theorem Upkeep.loseLink (s : State) (k : LinkIx) (cause : LossCause) : Upkeep s (s.loseLink k cause) := by
  have empty : Upkeep s (s.emptyLink k) := by
    unfold State.emptyLink
    refine Upkeep.foldl _ (fun t j => ?_) _ s
    exact Upkeep.emptySlot t (slotAt k j) .linkLost
  have reset : ∀ t : State, Upkeep t (t.resetLink k) := fun t => Upkeep.same rfl rfl rfl rfl
  have off : ∀ t : State, Upkeep t (t.lampsOff k) := fun t => by
    unfold State.lampsOff
    refine Upkeep.foldl _ (fun t j => ?_) _ t
    exact Upkeep.updSlot t (slotAt k j) _
  unfold State.loseLink
  exact Upkeep.thenRaise (((empty.trans (reset _)).trans (off _)).trans (Upkeep.retireFlow _)) _

end Sys2Proof.Machine
end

■ Exercise:
Give back each line above exactly as written.

■ Output below:
theorem Upkeep.loseLink (s : State) (k : LinkIx) (cause : LossCause) : Upkeep s (s.loseLink k cause) := by
  have empty : Upkeep s (s.emptyLink k) := by
    unfold State.emptyLink
    refine Upkeep.foldl _ (fun t j => ?_) _ s
    exact Upkeep.emptySlot t (slotAt k j) .linkLost
  have reset : ∀ t : State, Upkeep t (t.resetLink k) := fun t => Upkeep.same rfl rfl rfl rfl
  have off : ∀ t : State, Upkeep t (t.lampsOff k) := fun t => by
    unfold State.lampsOff
    refine Upkeep.foldl _ (fun t j => ?_) _ t
    exact Upkeep.updSlot t (slotAt k j) _
  unfold State.loseLink
  exact Upkeep.thenRaise (((empty.trans (reset _)).trans (off _)).trans (Upkeep.retireFlow _)) _

end Sys2Proof.Machine
end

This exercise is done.